Add a backup poller to c-ares resolver to take better advantage of c-ares query timeout/retry logic#17688
Conversation
6a6f5e8 to
9595ef5
Compare
b5b8faf to
d0bd0da
Compare
f251eb2 to
683f135
Compare
|
test failures:
|
|
Friendly ping. Also updated to add an automated version of the manual test described here. |
|
Can we get this reviewed and merged? This seems to be fixing #18637 which has been failing regularly for a while. |
markdroth
left a comment
There was a problem hiding this comment.
Sorry for the delay on this. The overall change looks good; all my comments are minor.

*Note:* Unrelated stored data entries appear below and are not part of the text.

-- ==== Sys2Proof/Laws/State.lean ====
section
/-! SUPPORT. What each update of State leaves: one lemma for a field and an update, and what a register, a field of a register
and an entry of a unit's table read as after a write. -/

set_option Elab.async false

namespace Sys2Proof.Machine

variable (s : State)

/-! ### Fields of a register word -/

theorem fieldOf_lt (w : Word) (lo wid : Nat) : fieldOf w lo wid < 2 ^ wid := Nat.mod_lt _ (Nat.two_pow_pos _)

/-- The field that was replaced reads as the value modulo its width. -/
theorem fieldOf_fieldPut {w : Word} {lo wid v : Nat} (h : lo + wid ≤ 32) : fieldOf (fieldPut w lo wid v) lo wid = v % 2 ^ wid := by
  have hw : w.toNat < 2 ^ 32 := w.isLt
  have e := Nat.div_add_mod w.toNat (2 ^ lo)
  have e2 := Nat.div_add_mod (w.toNat / 2 ^ lo) (2 ^ wid)
  have r1 : w.toNat % 2 ^ lo < 2 ^ lo := Nat.mod_lt _ (Nat.two_pow_pos _)
  have r3 : v % 2 ^ wid < 2 ^ wid := Nat.mod_lt _ (Nat.two_pow_pos _)
  simp only [fieldOf, fieldPut, BitVec.toNat_ofNat]
  generalize w.toNat % 2 ^ lo = r at e r1
  generalize hq : w.toNat / 2 ^ lo = q at e e2
  generalize q % 2 ^ wid = f at e2
  generalize hg : q / 2 ^ wid = g at e2
  generalize v % 2 ^ wid = u at r3
  have split : 2 ^ 32 = 2 ^ lo * (2 ^ wid * 2 ^ (32 - lo - wid)) := by
    rw [← Nat.pow_add, ← Nat.pow_add]; congr 1; omega
  have val : w.toNat - f * 2 ^ lo + u * 2 ^ lo = 2 ^ lo * (2 ^ wid * g + u) + r := by
    have : w.toNat = 2 ^ lo * (2 ^ wid * g) + f * 2 ^ lo + r := by rw [← e, ← e2]; ring
    rw [this, Nat.mul_add]
    have := Nat.mul_comm u (2 ^ lo)
    omega
  have gl : g < 2 ^ (32 - lo - wid) := by
    rw [← hg, ← hq, Nat.div_div_eq_div_mul, Nat.div_lt_iff_lt_mul (by positivity)]
    calc w.toNat < 2 ^ 32 := hw
      _ = _ := by rw [split]; ring
  have bound : 2 ^ lo * (2 ^ wid * g + u) + r < 2 ^ 32 := by
    rw [split]
    have : 2 ^ wid * g + u + 1 ≤ 2 ^ wid * 2 ^ (32 - lo - wid) := by
      calc 2 ^ wid * g + u + 1 ≤ 2 ^ wid * g + 2 ^ wid := by omega
        _ = 2 ^ wid * (g + 1) := by ring
        _ ≤ _ := Nat.mul_le_mul_left _ gl
    calc 2 ^ lo * (2 ^ wid * g + u) + r < 2 ^ lo * (2 ^ wid * g + u) + 2 ^ lo := by omega
      _ = 2 ^ lo * (2 ^ wid * g + u + 1) := by ring
      _ ≤ _ := Nat.mul_le_mul_left _ this
  rw [val, Nat.mod_eq_of_lt bound, Nat.mul_add_div (Nat.two_pow_pos _), Nat.div_eq_of_lt r1, Nat.add_zero,
    Nat.mul_add_mod, Nat.mod_eq_of_lt r3]

/-- A field apart from the one that was replaced keeps its value. -/
theorem fieldOf_fieldPut_ne {w : Word} {lo wid lo' wid' v : Nat} (h : lo + wid ≤ 32) (hd : lo' + wid' ≤ lo ∨ lo + wid ≤ lo') :
    fieldOf (fieldPut w lo wid v) lo' wid' = fieldOf w lo' wid' := by
  have hw : w.toNat < 2 ^ 32 := w.isLt
  have e := Nat.div_add_mod w.toNat (2 ^ lo)
  have e2 := Nat.div_add_mod (w.toNat / 2 ^ lo) (2 ^ wid)
  have r1 : w.toNat % 2 ^ lo < 2 ^ lo := Nat.mod_lt _ (Nat.two_pow_pos _)
  have r2 : w.toNat / 2 ^ lo % 2 ^ wid < 2 ^ wid := Nat.mod_lt _ (Nat.two_pow_pos _)
  have r3 : v % 2 ^ wid < 2 ^ wid := Nat.mod_lt _ (Nat.two_pow_pos _)
  simp only [fieldOf, fieldPut, BitVec.toNat_ofNat]
  generalize w.toNat % 2 ^ lo = r at e r1
  generalize hq : w.toNat / 2 ^ lo = q at e e2 r2
  generalize q % 2 ^ wid = f at e2 r2
  generalize hg : q / 2 ^ wid = g at e2
  generalize v % 2 ^ wid = u at r3
  have split : 2 ^ 32 = 2 ^ lo * (2 ^ wid * 2 ^ (32 - lo - wid)) := by
    rw [← Nat.pow_add, ← Nat.pow_add]; congr 1; omega
  have orig : w.toNat = 2 ^ lo * (2 ^ wid * g + f) + r := by rw [← e, ← e2]
  have val : w.toNat - f * 2 ^ lo + u * 2 ^ lo = 2 ^ lo * (2 ^ wid * g + u) + r := by
    have : w.toNat = 2 ^ lo * (2 ^ wid * g) + f * 2 ^ lo + r := by rw [orig]; ring
    rw [this, Nat.mul_add]
    have := Nat.mul_comm u (2 ^ lo)
    omega
  have gl : g < 2 ^ (32 - lo - wid) := by
    rw [← hg, ← hq, Nat.div_div_eq_div_mul, Nat.div_lt_iff_lt_mul (by positivity)]
    calc w.toNat < 2 ^ 32 := hw
      _ = _ := by rw [split]; ring
  have bound : 2 ^ lo * (2 ^ wid * g + u) + r < 2 ^ 32 := by
    rw [split]
    have : 2 ^ wid * g + u + 1 ≤ 2 ^ wid * 2 ^ (32 - lo - wid) := by
      calc 2 ^ wid * g + u + 1 ≤ 2 ^ wid * g + 2 ^ wid := by omega
        _ = 2 ^ wid * (g + 1) := by ring
        _ ≤ _ := Nat.mul_le_mul_left _ gl
    calc 2 ^ lo * (2 ^ wid * g + u) + r < 2 ^ lo * (2 ^ wid * g + u) + 2 ^ lo := by omega
      _ = 2 ^ lo * (2 ^ wid * g + u + 1) := by ring
      _ ≤ _ := Nat.mul_le_mul_left _ this
  rw [val, Nat.mod_eq_of_lt bound, orig]
  rcases hd with hd | hd
  · have hp : 2 ^ lo = 2 ^ lo' * (2 ^ wid' * 2 ^ (lo - lo' - wid')) := by
      rw [← Nat.pow_add, ← Nat.pow_add]; congr 1; omega
    have key : ∀ a : Nat, (2 ^ lo * a + r) / 2 ^ lo' % 2 ^ wid' = r / 2 ^ lo' % 2 ^ wid' := by
      intro a
      rw [hp, Nat.mul_assoc, Nat.mul_add_div (Nat.two_pow_pos _), Nat.mul_assoc, Nat.mul_add_mod]
    rw [key, key]
  · have hp : 2 ^ lo' = 2 ^ lo * (2 ^ wid * 2 ^ (lo' - lo - wid)) := by
      rw [← Nat.pow_add, ← Nat.pow_add]; congr 1; omega
    have key : ∀ a : Nat, a < 2 ^ wid → (2 ^ lo * (2 ^ wid * g + a) + r) / 2 ^ lo' = g / 2 ^ (lo' - lo - wid) := by
      intro a ha
      rw [hp, ← Nat.div_div_eq_div_mul, Nat.mul_add_div (Nat.two_pow_pos _), Nat.div_eq_of_lt r1, Nat.add_zero,
        ← Nat.div_div_eq_div_mul, Nat.mul_add_div (Nat.two_pow_pos _), Nat.div_eq_of_lt ha, Nat.add_zero]
    rw [key u r3, key f r2]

Please let me know if you have any questions.
Reviewed 3 of 5 files at r1, 17 of 17 files at r2.
Reviewable status: all files reviewed, 10 unresolved discussions (waiting on @apolcyn and @AspirinSJL)
src/core/ext/filters/client_channel/resolver/dns/c_ares/grpc_ares_ev_driver.cc, line 250 at r2 (raw file):
} static void on_ares_backup_poll_alarm_locked(void* arg, grpc_error* error) {
Please add a comment here explaining some of what you currently describe in the PR description. Otherwise, it's not obvious to future readers why this is being done.

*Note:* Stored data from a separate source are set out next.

-- ==== Sys2Proof/Laws/Fault.lean ====
section
/-! SUPPORT. DEV.STATE after a vector, a host event, a state change, Halted and Grave. -/

set_option Elab.async false

namespace Sys2Proof.Machine

/-- DEV.STATE keeps its value when another register's field is set. -/
theorem State.set_dev {s : State} {f : Fld} {v i j : Nat} (h : f.off i j ≠ 4) : (s.set f v i j).dev = s.dev :=
  State.get_set_off (Ne.symm h)

@[simp] theorem State.raiseVec_dev {s : State} {v : Nat} : (s.raiseVec v).dev = s.dev := by
  simp only [State.raiseVec]
  split
  · exact State.set_dev (by simp only [Fld.off, F.MSIX_PBA_PENDING]; omega)
  · rfl

@[simp] theorem State.hostEvent_dev {s : State} {c : Nat} {p : Word} : (s.hostEvent c p).dev = s.dev := by
  simp only [State.hostEvent]
  split
  · rfl
  · split <;> rfl

/-- DEV.STATE takes the state it is given. -/
theorem State.setDev_dev {s : State} {st : Nat} (h : st < 16) : (s.setDev st).dev = st := by
  simp only [State.setDev]
  split
  · assumption
  · rw [State.hostEvent_dev, State.raiseVec_dev, State.dev, State.get_set (by decide)]
    exact Nat.mod_eq_of_lt h

/-- Once a Device reaction has been taken, the device is in Halted or stays in Grave (R426). -/
theorem State.enterHalted_dev {s : State} : s.enterHalted.dev = stHalted ∨ s.enterHalted.dev = stGrave := by
  simp only [State.enterHalted]
  split
  · assumption
  · exact Or.inl (State.setDev_dev (by decide))

/-- Once a Grave reaction has been taken, the device is in Grave (R427). -/
theorem State.enterGrave_dev {s : State} {c : Nat} {a : Word} : (s.enterGrave c a).dev = stGrave := by
  simp only [State.enterGrave]
  split
  · assumption
  · exact State.setDev_dev (by decide)

end Sys2Proof.Machine
end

src/core/ext/filters/client_channel/resolver/dns/c_ares/grpc_ares_ev_driver_windows.cc, line 179 at r2 (raw file):
"RecvFrom called on fd:|%s|. Current read buf length:|%d|", GetName(), GRPC_SLICE_LENGTH(read_buf_)); if (!read_buf_has_data_) {
Please let me know if I'm missing something here, but the changes in this file look unrelated to the rest of this PR. If so, maybe split them into a separate PR?
src/core/ext/filters/client_channel/resolver/dns/c_ares/grpc_ares_wrapper.h, line 29 at r2 (raw file):
#include "src/core/lib/iomgr/resolve_address.h" #define GRPC_DNS_ARES_DEFAULT_QUERY_TIMEOUT_MS 120000
Is this change intentional? 2 minutes seems like a very long time.

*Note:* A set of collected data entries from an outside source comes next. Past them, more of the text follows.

-- ==== Sys2Proof/Laws/KeepsEvents.lean ====
section
/-! SUPPORT. What every operation and every command of Machine/Events.lean keeps (Keeps). -/

set_option Elab.async false

namespace Sys2Proof.Machine

theorem doWait_keeps {s0 : State} {e : Eng} {w : FmtA} {s : State} (h_1 : Keeps s0 s) : Keeps s0 (@doWait e w s) := by
  unfold doWait
  refine State.execA_keeps h_1 ?_
  · intro _ h1
    extract_lets -merge +onlyGivenNames v2
    clear_value v2
    extract_lets -merge +onlyGivenNames v4
    clear_value v4
    extract_lets -merge +onlyGivenNames v6
    clear_value v6
    extract_lets -merge +onlyGivenNames v8
    apply keeps_ite
    · exact (State.trap_keeps h1)
    · split
      · exact (State.setD_keeps (consume_keeps h1))
      · extract_lets -merge +onlyGivenNames v13
        clear_value v13
        exact (State.setEstate_keeps (State.setEngine_keeps h1))

theorem execWait_keeps {s0 : State} {e : Eng} {w : FmtA} {s : State} (h_1 : Keeps s0 s) : ∃ sn, @execWait e w s = .next sn ∧ Keeps s0 sn := by
  unfold execWait
  exact ⟨_, rfl, (doWait_keeps h_1)⟩

theorem State.endWait_keeps {s0 : State} {s : State} {e : Nat} {d : BitVec 5} {bits : DWord} (h_1 : Keeps s0 s) : Keeps s0 (@State.endWait s e d bits) := by
  unfold State.endWait
  extract_lets -merge +onlyGivenNames u1 v2
  clear_value u1
  have h4 : Keeps s0 v2 := (State.setEngine_keeps h_1)
  clear_value v2
  exact (State.setEstate_keeps (State.setD_keeps h4))

theorem doWaitWake_keeps {s0 : State} {e : Eng} {s : State} (h_1 : Keeps s0 s) : Keeps s0 (@doWaitWake e s) := by
  unfold doWaitWake
  split
  · exact h_1
  · apply keeps_ite
    · exact h_1
    · split
      · exact h_1
      · exact (State.endWait_keeps (consume_keeps h_1))

theorem execWaitWake_keeps {s0 : State} {e : Eng} {s : State} (h_1 : Keeps s0 s) : ∃ sn, @execWaitWake e s = .next sn ∧ Keeps s0 sn := by
  unfold execWaitWake
  exact ⟨_, rfl, (doWaitWake_keeps h_1)⟩

theorem doWaitTimeout_keeps {s0 : State} {e : Eng} {s : State} (h_1 : Keeps s0 s) : Keeps s0 (@doWaitTimeout e s) := by
  unfold doWaitTimeout
  split
  · exact h_1
  · apply keeps_ite
    · exact h_1
    · split
      · exact h_1
      · apply keeps_ite
        · exact h_1
        · split
          · exact (State.endWait_keeps (consume_keeps h_1))
          · exact (State.endWait_keeps h_1)

theorem execWaitTimeout_keeps {s0 : State} {e : Eng} {s : State} (h_1 : Keeps s0 s) : ∃ sn, @execWaitTimeout e s = .next sn ∧ Keeps s0 sn := by
  unfold execWaitTimeout
  exact ⟨_, rfl, (doWaitTimeout_keeps h_1)⟩

theorem doEvcnt_keeps {s0 : State} {e : Eng} {w : FmtA} {s : State} (h_1 : Keeps s0 s) : Keeps s0 (@doEvcnt e w s) := by
  unfold doEvcnt
  exact (State.execA_keeps h_1 (fun _ h1 => (State.setD_keeps h1)))

theorem execEvcnt_keeps {s0 : State} {e : Eng} {w : FmtA} {s : State} (h_1 : Keeps s0 s) : ∃ sn, @execEvcnt e w s = .next sn ∧ Keeps s0 sn := by
  unfold execEvcnt
  exact ⟨_, rfl, (doEvcnt_keeps h_1)⟩

theorem State.setPchan_keeps {s0 : State} {s : State} {k : Nat} {c : Chan} (h_1 : Keeps s0 s) : Keeps s0 (@State.setPchan s k c) := by
  unfold State.setPchan
  exact (Keeps.upd h_1)

theorem State.setTchan_keeps {s0 : State} {s : State} {k : Nat} {c : Chan} (h_1 : Keeps s0 s) : Keeps s0 (@State.setTchan s k c) := by
  unfold State.setTchan
  exact (Keeps.upd h_1)

theorem State.pchanTest_keeps {s0 : State} {s : State} {k : Nat} (h_1 : Keeps s0 s) : Keeps s0 (@State.pchanTest s k) := by
  unfold State.pchanTest
  extract_lets -merge +onlyGivenNames v1
  clear_value v1
  exact (keeps_ite (State.postEvent_keeps (State.setPchan_keeps h_1)) h_1)

theorem State.tchanTest_keeps {s0 : State} {s : State} {k : Nat} (h_1 : Keeps s0 s) : Keeps s0 (@State.tchanTest s k) := by
  unfold State.tchanTest
  extract_lets -merge +onlyGivenNames v1
  clear_value v1
  exact (keeps_ite (State.postEvent_keeps (State.setTchan_keeps h_1)) h_1)

theorem doArmp_keeps {s0 : State} {e : Eng} {w : FmtA} {s : State} (h_1 : Keeps s0 s) : Keeps s0 (@doArmp e w s) := by
  unfold doArmp
  refine State.execA_keeps h_1 ?_
  · intro _ h1
    extract_lets -merge +onlyGivenNames v2
    clear_value v2
    extract_lets -merge +onlyGivenNames v4
    clear_value v4
    extract_lets -merge +onlyGivenNames v6
    have h7 : Keeps s0 v6 := (State.pchanTest_keeps h1)
    clear_value v6
    extract_lets -merge +onlyGivenNames v8
    clear_value v8
    extract_lets -merge +onlyGivenNames u10 v11
    clear_value u10
    have h13 : Keeps s0 v11 := (keeps_ite (State.setPchan_keeps h7) (State.pchanTest_keeps (State.setPchan_keeps h7)))
    clear_value v11
    exact (State.setD_keeps h13)

theorem execArmp_keeps {s0 : State} {e : Eng} {w : FmtA} {s : State} (h_1 : Keeps s0 s) : ∃ sn, @execArmp e w s = .next sn ∧ Keeps s0 sn := by
  unfold execArmp
  exact ⟨_, rfl, (doArmp_keeps h_1)⟩

theorem doArmt_keeps {s0 : State} {e : Eng} {w : FmtA} {s : State} (h_1 : Keeps s0 s) : Keeps s0 (@doArmt e w s) := by
  unfold doArmt
  refine State.execA_keeps h_1 ?_
  · intro _ h1
    extract_lets -merge +onlyGivenNames v2
    clear_value v2
    extract_lets -merge +onlyGivenNames v4
    clear_value v4
    extract_lets -merge +onlyGivenNames v6
    have h7 : Keeps s0 v6 := (State.tchanTest_keeps h1)
    clear_value v6
    extract_lets -merge +onlyGivenNames v8
    clear_value v8
    extract_lets -merge +onlyGivenNames u10 v11
    clear_value u10
    have h13 : Keeps s0 v11 := (keeps_ite (State.setTchan_keeps h7) (State.tchanTest_keeps (State.setTchan_keeps h7)))
    clear_value v11
    exact (State.setD_keeps h13)

theorem execArmt_keeps {s0 : State} {e : Eng} {w : FmtA} {s : State} (h_1 : Keeps s0 s) : ∃ sn, @execArmt e w s = .next sn ∧ Keeps s0 sn := by
  unfold execArmt
  exact ⟨_, rfl, (doArmt_keeps h_1)⟩

theorem execPositionComparePulse_keeps {s0 : State} {k : Fin 32} {s : State} (h_1 : Keeps s0 s) : ∃ sn, @execPositionComparePulse k s = .next sn ∧ Keeps s0 sn := by
  unfold execPositionComparePulse
  exact ⟨_, rfl, (State.pchanTest_keeps h_1)⟩

theorem execTimeComparePulse_keeps {s0 : State} {k : Fin 32} {s : State} (h_1 : Keeps s0 s) : ∃ sn, @execTimeComparePulse k s = .next sn ∧ Keeps s0 sn := by
  unfold execTimeComparePulse
  exact ⟨_, rfl, (State.tchanTest_keeps h_1)⟩

theorem State.setDeadline_keeps {s0 : State} {s : State} {g : Nat} {d : Option DWord} (h_1 : Keeps s0 s) : Keeps s0 (@State.setDeadline s g d) := by
  unfold State.setDeadline
  exact (Keeps.upd h_1)

theorem doDln_keeps {s0 : State} {e : Eng} {w : FmtA} {s : State} (h_1 : Keeps s0 s) : Keeps s0 (@doDln e w s) := by
  unfold doDln
  extract_lets -merge +onlyGivenNames v1
  clear_value v1
  refine State.execA_keeps h_1 ?_
  · intro _ h3
    apply keeps_ite
    · extract_lets -merge +onlyGivenNames v4
      clear_value v4
      exact (State.setD_keeps (State.setDeadline_keeps h3))
    · split
      · exact (State.setD_keeps h3)
      · exact (State.setD_keeps (State.recordSlack_keeps (State.setDeadline_keeps h3)))

theorem execDln_keeps {s0 : State} {e : Eng} {w : FmtA} {s : State} (h_1 : Keeps s0 s) : ∃ sn, @execDln e w s = .next sn ∧ Keeps s0 sn := by
  unfold execDln
  exact ⟨_, rfl, (doDln_keeps h_1)⟩

theorem doSend_keeps {s0 : State} {e : Eng} {w : FmtA} {s : State} (h_1 : Keeps s0 s) : Keeps s0 (@doSend e w s) := by
  unfold doSend
  refine State.execA_keeps h_1 ?_
  · intro _ h1
    extract_lets -merge +onlyGivenNames v2
    clear_value v2
    extract_lets -merge +onlyGivenNames v4
    clear_value v4
    apply keeps_ite
    · exact (State.setD_keeps h1)
    · extract_lets -merge +onlyGivenNames v6
      clear_value v6
      apply keeps_ite
      · exact (State.setD_keeps h1)
      · extract_lets -merge +onlyGivenNames v8
        clear_value v8
        exact (State.setD_keeps (State.postEvent_keeps (State.setEngine_keeps h1)))

theorem execSend_keeps {s0 : State} {e : Eng} {w : FmtA} {s : State} (h_1 : Keeps s0 s) : ∃ sn, @execSend e w s = .next sn ∧ Keeps s0 sn := by
  unfold execSend
  exact ⟨_, rfl, (doSend_keeps h_1)⟩

theorem doRecv_keeps {s0 : State} {e : Eng} {w : FmtA} {s : State} (h_1 : Keeps s0 s) : Keeps s0 (@doRecv e w s) := by
  unfold doRecv
  refine State.execA_keeps h_1 ?_
  · intro _ h1
    extract_lets -merge +onlyGivenNames v2
    clear_value v2
    split
    · exact (State.retire_keeps h1)
    · extract_lets -merge +onlyGivenNames v8
      clear_value v8
      exact (State.retire_keeps h1)

theorem execRecv_keeps {s0 : State} {e : Eng} {w : FmtA} {s : State} (h_1 : Keeps s0 s) : ∃ sn, @execRecv e w s = .next sn ∧ Keeps s0 sn := by
  unfold execRecv
  exact ⟨_, rfl, (doRecv_keeps h_1)⟩

end Sys2Proof.Machine
end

test/core/iomgr/resolve_address_test.cc, line 86 at r2 (raw file):
static void poll_pollset_until_request_done(args_struct* args) { grpc_core::ExecCtx exec_ctx; // Try to give enough time for c-ares to run through it's retries
s/it's/its/
test/core/iomgr/resolve_address_test.cc, line 379 at r2 (raw file):
test_unparseable_hostports(); if (gpr_stricmp(resolver_type, "ares") == 0) { // This behavior expecation is specific to c-ares.
s/expecation/expectation/
test/cpp/naming/dns_test_util.cc, line 27 at r2 (raw file):
#include "test/cpp/naming/dns_test_util.h" #ifdef GPR_WINDOWS
Do we already have individual tests that use these kind of compile-time conditionals for portability? If not, we should probably not start doing this now. Our general rule (which we're already bending somewhat for the c-ares resolver) has been that the only directories we allow this in are iomgr, gpr, and gprpp.
test/cpp/naming/dns_test_util.cc, line 70 at r2 (raw file):
int val = 1; if (setsockopt(tcp_socket_, SOL_SOCKET, SO_REUSEADDR, &val, sizeof(val)) != 0) {
Looks like the only difference between this case and the Windows case is the return value. Maybe use the same approach we're using for BAD_SOCKET_RETURN_VAL here, to avoid duplication?
test/cpp/naming/gen_build_yaml.py, line 125 at r2 (raw file):
] + [ { 'name': 'cancel_ares_query_test',
Why is this going away?
test/cpp/naming/resolver_component_test.cc, line 562 at r2 (raw file):
abort(); } if (FLAGS_local_dns_server_address != "") {
Why is this going away?
test/cpp/naming/resolver_component_test.cc, line 613 at r2 (raw file):
grpc_combiner_scheduler(args.lock)), GRPC_ERROR_NONE); resolver->StartLocked();
This line should presumably go away, now that we're bouncing into the combiner to do this.
apolcyn
left a comment
There was a problem hiding this comment.
Reviewable status: 11 of 20 files reviewed, 10 unresolved discussions (waiting on @AspirinSJL and @markdroth)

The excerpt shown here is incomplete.